Police believe that a rise in reported hate crimes across Tunbridge Wells and Tonbridge reflects national trends and is ‘likely to be down to positive factors’.
Last week the force revealed that the two boroughs received more calls for hate crimes last year than in 2016.
Hate crimes are acts of hostility or violence towards someone based on a prejudice, typically towards a disability, race, religion, sexual orientation or gender identity.
Incidents reported in Tonbridge & Malling rose from 83 in 2016 to 152 in 2017. Tunbridge Wells recorded a smaller rise from 134 to 144.
Detective Inspector Maxine Martin of Kent Police told the Times: “The increase in reports reflects a national rise and is likely to be down to positive factors.
“This includes improved recording of crime together with a greater awareness of hate crime and greater confidence amongst victims to come forward.”
Police are looking to make it easier for people to report hate crimes by launching drop-in centres and introducing a new website called True Vision.
Steve Goodsell, Southern Regional Manager for the awareness charity Show Racism the Red Card, said that with its ‘affluent and deprived areas’, Kent typically sees more reports than surrounding counties.
“There have been spikes in certain towns. Some of that is down to greater awareness, which has led more people to report it, which is positive.
“But it does show there are more incidents taking place and I do not see any signs of these decreasing.
“Some of it is because of Brexit, and there is a ramping-up of ill feeling. Some of it is to do with uncertainty – there is a lack of clear vision of what Brexit is going to mean.
“The figure for Tonbridge seems high, which could be to do with lots of factors, including a negative feeling towards immigrants.”
Aliya Mohammed, Chief Executive of the charity Race Equality First, said: “We have seen a huge increase in calls since Brexit.
“The most common reports are of racism and Islamophobia through verbal abuse.
“There has also been a rise in abuse aimed at people who are transgender.
“Every time there is a terrorist incident, we see an influx of reports of verbal abuse towards people who are Muslim.
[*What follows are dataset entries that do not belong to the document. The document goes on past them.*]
-- ==== Sys2Proof/Laws/State.lean ====
section
/-! SUPPORT. The fields of State after each of its updates: an update changes its own field and no other. -/
namespace Sys2Proof.Machine

section
variable (s : State) (page off : Nat) (v : W32)
@[simp] theorem rset_pending : (rset s page off v).pending = s.pending := rfl
@[simp] theorem rset_free : (rset s page off v).free = s.free := rfl
@[simp] theorem rset_rdata : (rset s page off v).rdata = s.rdata := rfl
@[simp] theorem rset_now : (rset s page off v).now = s.now := rfl
@[simp] theorem rset_regs : (rset s page off v).regs = tset (resetOf page off) s.regs (rkey page off) v := rfl
@[simp] theorem rset_unvoted : (rset s page off v).unvoted = s.unvoted := rfl
@[simp] theorem rset_mbx : (rset s page off v).mbx = s.mbx := rfl
@[simp] theorem rset_mem : (rset s page off v).mem = s.mem := rfl
@[simp] theorem rset_poison : (rset s page off v).poison = s.poison := rfl
@[simp] theorem rset_trained : (rset s page off v).trained = s.trained := rfl
@[simp] theorem rset_keys : (rset s page off v).keys = s.keys := rfl
@[simp] theorem rset_parts : (rset s page off v).parts = s.parts := rfl
@[simp] theorem rset_map : (rset s page off v).map = s.map := rfl
@[simp] theorem rset_roles : (rset s page off v).roles = s.roles := rfl
@[simp] theorem rset_cores : (rset s page off v).cores = s.cores := rfl
@[simp] theorem rset_slices : (rset s page off v).slices = s.slices := rfl
@[simp] theorem rset_chans : (rset s page off v).chans = s.chans := rfl
@[simp] theorem rset_ctxTab : (rset s page off v).ctxTab = s.ctxTab := rfl
@[simp] theorem rset_ctxRead : (rset s page off v).ctxRead = s.ctxRead := rfl
@[simp] theorem rset_rangeCache : (rset s page off v).rangeCache = s.rangeCache := rfl
@[simp] theorem rset_invQueue : (rset s page off v).invQueue = s.invQueue := rfl
@[simp] theorem rset_invRun : (rset s page off v).invRun = s.invRun := rfl
@[simp] theorem rset_doneTag : (rset s page off v).doneTag = s.doneTag := rfl
@[simp] theorem rset_xltAddr : (rset s page off v).xltAddr = s.xltAddr := rfl
@[simp] theorem rset_xltEntry : (rset s page off v).xltEntry = s.xltEntry := rfl
@[simp] theorem rset_contexts : (rset s page off v).contexts = s.contexts := rfl
@[simp] theorem rset_grants : (rset s page off v).grants = s.grants := rfl
@[simp] theorem rset_queues : (rset s page off v).queues = s.queues := rfl
@[simp] theorem rset_jobs : (rset s page off v).jobs = s.jobs := rfl
@[simp] theorem rset_nextJob : (rset s page off v).nextJob = s.nextJob := rfl
@[simp] theorem rset_fences : (rset s page off v).fences = s.fences := rfl
@[simp] theorem rset_fenceGen : (rset s page off v).fenceGen = s.fenceGen := rfl
@[simp] theorem rset_arms : (rset s page off v).arms = s.arms := rfl
@[simp] theorem rset_semas : (rset s page off v).semas = s.semas := rfl
@[simp] theorem rset_vis : (rset s page off v).vis = s.vis := rfl
@[simp] theorem rset_numVfs : (rset s page off v).numVfs = s.numVfs := rfl
@[simp] theorem rset_graphs : (rset s page off v).graphs = s.graphs := rfl
@[simp] theorem rset_pools : (rset s page off v).pools = s.pools := rfl
@[simp] theorem rset_advice : (rset s page off v).advice = s.advice := rfl
@[simp] theorem rset_sources : (rset s page off v).sources = s.sources := rfl
@[simp] theorem rset_triggers : (rset s page off v).triggers = s.triggers := rfl
@[simp] theorem rset_fired : (rset s page off v).fired = s.fired := rfl
@[simp] theorem rset_checks : (rset s page off v).checks = s.checks := rfl
@[simp] theorem rset_doomed : (rset s page off v).doomed = s.doomed := rfl
@[simp] theorem rset_missSeq : (rset s page off v).missSeq = s.missSeq := rfl
@[simp] theorem rset_missAt : (rset s page off v).missAt = s.missAt := rfl
@[simp] theorem rset_vchans : (rset s page off v).vchans = s.vchans := rfl
@[simp] theorem rset_vioAddr : (rset s page off v).vioAddr = s.vioAddr := rfl
@[simp] theorem rset_ptp : (rset s page off v).ptp = s.ptp := rfl
@[simp] theorem rset_pipes : (rset s page off v).pipes = s.pipes := rfl
@[simp] theorem rset_cprs : (rset s page off v).cprs = s.cprs := rfl
@[simp] theorem rset_links : (rset s page off v).links = s.links := rfl
@[simp] theorem rset_members : (rset s page off v).members = s.members := rfl
@[simp] theorem rset_winOwner : (rset s page off v).winOwner = s.winOwner := rfl
@[simp] theorem rset_unreachable : (rset s page off v).unreachable = s.unreachable := rfl
@[simp] theorem rset_remotes : (rset s page off v).remotes = s.remotes := rfl
@[simp] theorem rset_nextTag : (rset s page off v).nextTag = s.nextTag := rfl
@[simp] theorem rset_domains : (rset s page off v).domains = s.domains := rfl
@[simp] theorem rset_power : (rset s page off v).power = s.power := rfl
@[simp] theorem rset_pairs : (rset s page off v).pairs = s.pairs := rfl
@[simp] theorem rset_rel : (rset s page off v).rel = s.rel := rfl
@[simp] theorem rset_boot : (rset s page off v).boot = s.boot := rfl
@[simp] theorem rset_pmc : (rset s page off v).pmc = s.pmc := rfl
@[simp] theorem rset_pins : (rset s page off v).pins = s.pins := rfl
@[simp] theorem rset_aerLog : (rset s page off v).aerLog = s.aerLog := rfl
@[simp] theorem rset_accOffset : (rset s page off v).accOffset = s.accOffset := rfl
@[simp] theorem rset_accData : (rset s page off v).accData = s.accData := rfl
end

section
variable (s : State) (p : Nat) (c : Core)
@[simp] theorem setCore_pending : (setCore s p c).pending = s.pending := rfl
@[simp] theorem setCore_free : (setCore s p c).free = s.free := rfl
@[simp] theorem setCore_rdata : (setCore s p c).rdata = s.rdata := rfl
@[simp] theorem setCore_now : (setCore s p c).now = s.now := rfl
@[simp] theorem setCore_regs : (setCore s p c).regs = s.regs := rfl
@[simp] theorem setCore_unvoted : (setCore s p c).unvoted = s.unvoted := rfl
@[simp] theorem setCore_mbx : (setCore s p c).mbx = s.mbx := rfl
@[simp] theorem setCore_mem : (setCore s p c).mem = s.mem := rfl
@[simp] theorem setCore_poison : (setCore s p c).poison = s.poison := rfl
@[simp] theorem setCore_trained : (setCore s p c).trained = s.trained := rfl
@[simp] theorem setCore_keys : (setCore s p c).keys = s.keys := rfl
@[simp] theorem setCore_parts : (setCore s p c).parts = s.parts := rfl
@[simp] theorem setCore_map : (setCore s p c).map = s.map := rfl
@[simp] theorem setCore_roles : (setCore s p c).roles = s.roles := rfl
@[simp] theorem setCore_cores : (setCore s p c).cores = tput s.cores p c := rfl
@[simp] theorem setCore_slices : (setCore s p c).slices = s.slices := rfl
@[simp] theorem setCore_chans : (setCore s p c).chans = s.chans := rfl
@[simp] theorem setCore_ctxTab : (setCore s p c).ctxTab = s.ctxTab := rfl
@[simp] theorem setCore_ctxRead : (setCore s p c).ctxRead = s.ctxRead := rfl
@[simp] theorem setCore_rangeCache : (setCore s p c).rangeCache = s.rangeCache := rfl
@[simp] theorem setCore_invQueue : (setCore s p c).invQueue = s.invQueue := rfl
@[simp] theorem setCore_invRun : (setCore s p c).invRun = s.invRun := rfl
@[simp] theorem setCore_doneTag : (setCore s p c).doneTag = s.doneTag := rfl
@[simp] theorem setCore_xltAddr : (setCore s p c).xltAddr = s.xltAddr := rfl
@[simp] theorem setCore_xltEntry : (setCore s p c).xltEntry = s.xltEntry := rfl
@[simp] theorem setCore_contexts : (setCore s p c).contexts = s.contexts := rfl
@[simp] theorem setCore_grants : (setCore s p c).grants = s.grants := rfl
@[simp] theorem setCore_queues : (setCore s p c).queues = s.queues := rfl
@[simp] theorem setCore_jobs : (setCore s p c).jobs = s.jobs := rfl
@[simp] theorem setCore_nextJob : (setCore s p c).nextJob = s.nextJob := rfl
@[simp] theorem setCore_fences : (setCore s p c).fences = s.fences := rfl
@[simp] theorem setCore_fenceGen : (setCore s p c).fenceGen = s.fenceGen := rfl
@[simp] theorem setCore_arms : (setCore s p c).arms = s.arms := rfl
@[simp] theorem setCore_semas : (setCore s p c).semas = s.semas := rfl
@[simp] theorem setCore_vis : (setCore s p c).vis = s.vis := rfl
@[simp] theorem setCore_numVfs : (setCore s p c).numVfs = s.numVfs := rfl
@[simp] theorem setCore_graphs : (setCore s p c).graphs = s.graphs := rfl
@[simp] theorem setCore_pools : (setCore s p c).pools = s.pools := rfl
@[simp] theorem setCore_advice : (setCore s p c).advice = s.advice := rfl
@[simp] theorem setCore_sources : (setCore s p c).sources = s.sources := rfl
@[simp] theorem setCore_triggers : (setCore s p c).triggers = s.triggers := rfl
@[simp] theorem setCore_fired : (setCore s p c).fired = s.fired := rfl
@[simp] theorem setCore_checks : (setCore s p c).checks = s.checks := rfl
@[simp] theorem setCore_doomed : (setCore s p c).doomed = s.doomed := rfl
@[simp] theorem setCore_missSeq : (setCore s p c).missSeq = s.missSeq := rfl
@[simp] theorem setCore_missAt : (setCore s p c).missAt = s.missAt := rfl
@[simp] theorem setCore_vchans : (setCore s p c).vchans = s.vchans := rfl
@[simp] theorem setCore_vioAddr : (setCore s p c).vioAddr = s.vioAddr := rfl
@[simp] theorem setCore_ptp : (setCore s p c).ptp = s.ptp := rfl
@[simp] theorem setCore_pipes : (setCore s p c).pipes = s.pipes := rfl
@[simp] theorem setCore_cprs : (setCore s p c).cprs = s.cprs := rfl
@[simp] theorem setCore_links : (setCore s p c).links = s.links := rfl
@[simp] theorem setCore_members : (setCore s p c).members = s.members := rfl
@[simp] theorem setCore_winOwner : (setCore s p c).winOwner = s.winOwner := rfl
@[simp] theorem setCore_unreachable : (setCore s p c).unreachable = s.unreachable := rfl
@[simp] theorem setCore_remotes : (setCore s p c).remotes = s.remotes := rfl
@[simp] theorem setCore_nextTag : (setCore s p c).nextTag = s.nextTag := rfl
@[simp] theorem setCore_domains : (setCore s p c).domains = s.domains := rfl
@[simp] theorem setCore_power : (setCore s p c).power = s.power := rfl
@[simp] theorem setCore_pairs : (setCore s p c).pairs = s.pairs := rfl
@[simp] theorem setCore_rel : (setCore s p c).rel = s.rel := rfl
@[simp] theorem setCore_boot : (setCore s p c).boot = s.boot := rfl
@[simp] theorem setCore_pmc : (setCore s p c).pmc = s.pmc := rfl
@[simp] theorem setCore_pins : (setCore s p c).pins = s.pins := rfl
@[simp] theorem setCore_aerLog : (setCore s p c).aerLog = s.aerLog := rfl
@[simp] theorem setCore_accOffset : (setCore s p c).accOffset = s.accOffset := rfl
@[simp] theorem setCore_accData : (setCore s p c).accData = s.accData := rfl
end
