-- ==== Sys2Proof/Laws/Memory.lean ====
section
/-! SUPPORT. Memory: what each writer of it leaves, that each keeps its canonical form, and the shared operations that leave it alone. -/
namespace Sys2Proof.Machine

/-! ### The writers of memory -/

theorem memByte_memWrite (s : State) (a n : Nat) (bs : List Byte) :
    memByte (memWrite s a bs) n = if a ≤ n ∧ n < a + bs.length then bs.getD (n - a) 0 else memByte s n :=
  tget_twrites 0 bs s.mem a n

theorem wf_memWrite {s : State} (a : Nat) (bs : List Byte) (h : Memory.wf s.mem = true) : Memory.wf (memWrite s a bs).mem = true :=
  twf_twrites bs a h

theorem wf_storeBytes {s : State} (xs : List (Nat × Byte)) (h : Memory.wf s.mem = true) : Memory.wf (storeBytes s xs).mem = true :=
  twf_foldl_tset xs (fun x => x.1) (fun x => x.2) h

theorem wf_storeAt {s : State} (a : Nat) (bs : List Byte) (h : Memory.wf s.mem = true) : Memory.wf (storeAt s a bs).mem = true :=
  wf_storeBytes _ h

theorem wf_filter {m : Tbl Byte} (f : Nat × Byte → Bool) (h : Memory.wf m = true) : Memory.wf (m.filter f) = true := twf_filter f h

theorem wf_deviceReset {s : State} (cause : Nat) (h : Memory.wf s.mem = true) : Memory.wf (deviceReset s cause).mem = true :=
  twf_filter _ h

theorem wf_reset : Memory.wf State.reset.mem = true := rfl

/-- A list of stores, each byte at its own address: what a byte reads as afterwards is the last store to it. -/
theorem tget_foldl_tset {α : Type} [DecidableEq α] (d : α) (xs : List (Nat × α)) (t : Tbl α) (n : Nat) (h : ∀ x ∈ xs, x.1 ≠ n) :
    tget d (xs.foldl (fun m x => tset d m x.1 x.2) t) n = tget d t n := by
  induction xs generalizing t with
  | nil => rfl
  | cons x xs ih =>
    rw [List.foldl_cons, ih _ (fun y hy => h y (List.mem_cons_of_mem x hy)), tget_tset, if_neg]
    exact fun hn => h x List.mem_cons_self hn.symm

/-- A store leaves every byte that it does not name. -/
theorem memByte_storeBytes (s : State) (xs : List (Nat × Byte)) (n : Nat) (h : ∀ x ∈ xs, x.1 ≠ n) :
    memByte (storeBytes s xs) n = memByte s n := tget_foldl_tset 0 xs s.mem n h

/-! ### Operations that leave memory alone -/

@[simp] theorem rput_mem (s : State) (page off hi lo v : Nat) : (rput s page off hi lo v).mem = s.mem := rfl
@[simp] theorem rbump_mem (s : State) (page off hi lo n : Nat) : (rbump s page off hi lo n).mem = s.mem := rfl
@[simp] theorem rcount_mem (s : State) (page off n : Nat) : (rcount s page off n).mem = s.mem := rfl
@[simp] theorem rwrap_mem (s : State) (page off n : Nat) : (rwrap s page off n).mem = s.mem := rfl
@[simp] theorem errCount_mem (s : State) (page : Nat) : (errCount s page).mem = s.mem := rfl

@[simp] theorem sendVector_mem (s : State) (fn v : Nat) : (sendVector s fn v).mem = s.mem := by
  unfold sendVector
  split <;> rfl

@[simp] theorem raiseIrq_mem (s : State) (page b : Nat) : (raiseIrq s page b).mem = s.mem := by
  unfold raiseIrq
  simp only
  split
  · split <;> simp
  · rfl

@[simp] theorem capture_mem (s : State) (page off mb fields : Nat) : (capture s page off mb fields).mem = s.mem := by
  unfold capture
  split <;> rfl

@[simp] theorem journalHbm_mem (s : State) (r : Record) : (journalHbm s r).mem = s.mem := by
  unfold journalHbm
  split <;> rfl

@[simp] theorem journalHs_mem (s : State) (r : Record) : (journalHs s r).mem = s.mem := rfl

@[simp] theorem journalAs_mem (s : State) (page kind severity : Nat) (info : List Byte) :
    (journalAs s page kind severity info).mem = s.mem := by
  unfold journalAs
  simp only
  split
  · simp
  · split
    · split <;> simp
    · simp

@[simp] theorem journalState_mem (s : State) (info : List Byte) : (journalState s info).mem = s.mem := by
  unfold journalState
  simp

@[simp] theorem journal_mem (s : State) (page event : Nat) (info : List Byte) : (journal s page event info).mem = s.mem := by
  unfold journal
  simp

@[simp] theorem updJob_mem (s : State) (j : Nat) (f : Job → Job) : (updJob s j f).mem = s.mem := by
  unfold updJob
  split <;> rfl

theorem CountOnly.mem {s t : State} (h : CountOnly s t) : t.mem = s.mem := by
  have h1 := congrArg State.mem h.1
  exact h1

@[simp] theorem pmcEvent_mem (s : State) (kind inst evt n : Nat) : (pmcEvent s kind inst evt n).mem = s.mem :=
  (countOnly_pmcEvent s kind inst evt n).mem

@[simp] theorem pmcCore_mem (s : State) (p evt n : Nat) : (pmcCore s p evt n).mem = s.mem := (countOnly_pmcCore s p evt n).mem

end Sys2Proof.Machine
end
“Awareness has been raised and that is something to be pleased about, but there has certainly been a rise,” she said, adding that the charity has taken calls from people who may previously have been unsure of approaching
“I know a German lady who said a man came up to her and made a derogatory comment just because she was speaking a different language to English. The man said because she is European she should not be here.
“But there are still a lot of people not reporting it as a hate crime because they do not feel they have proof of it happening.”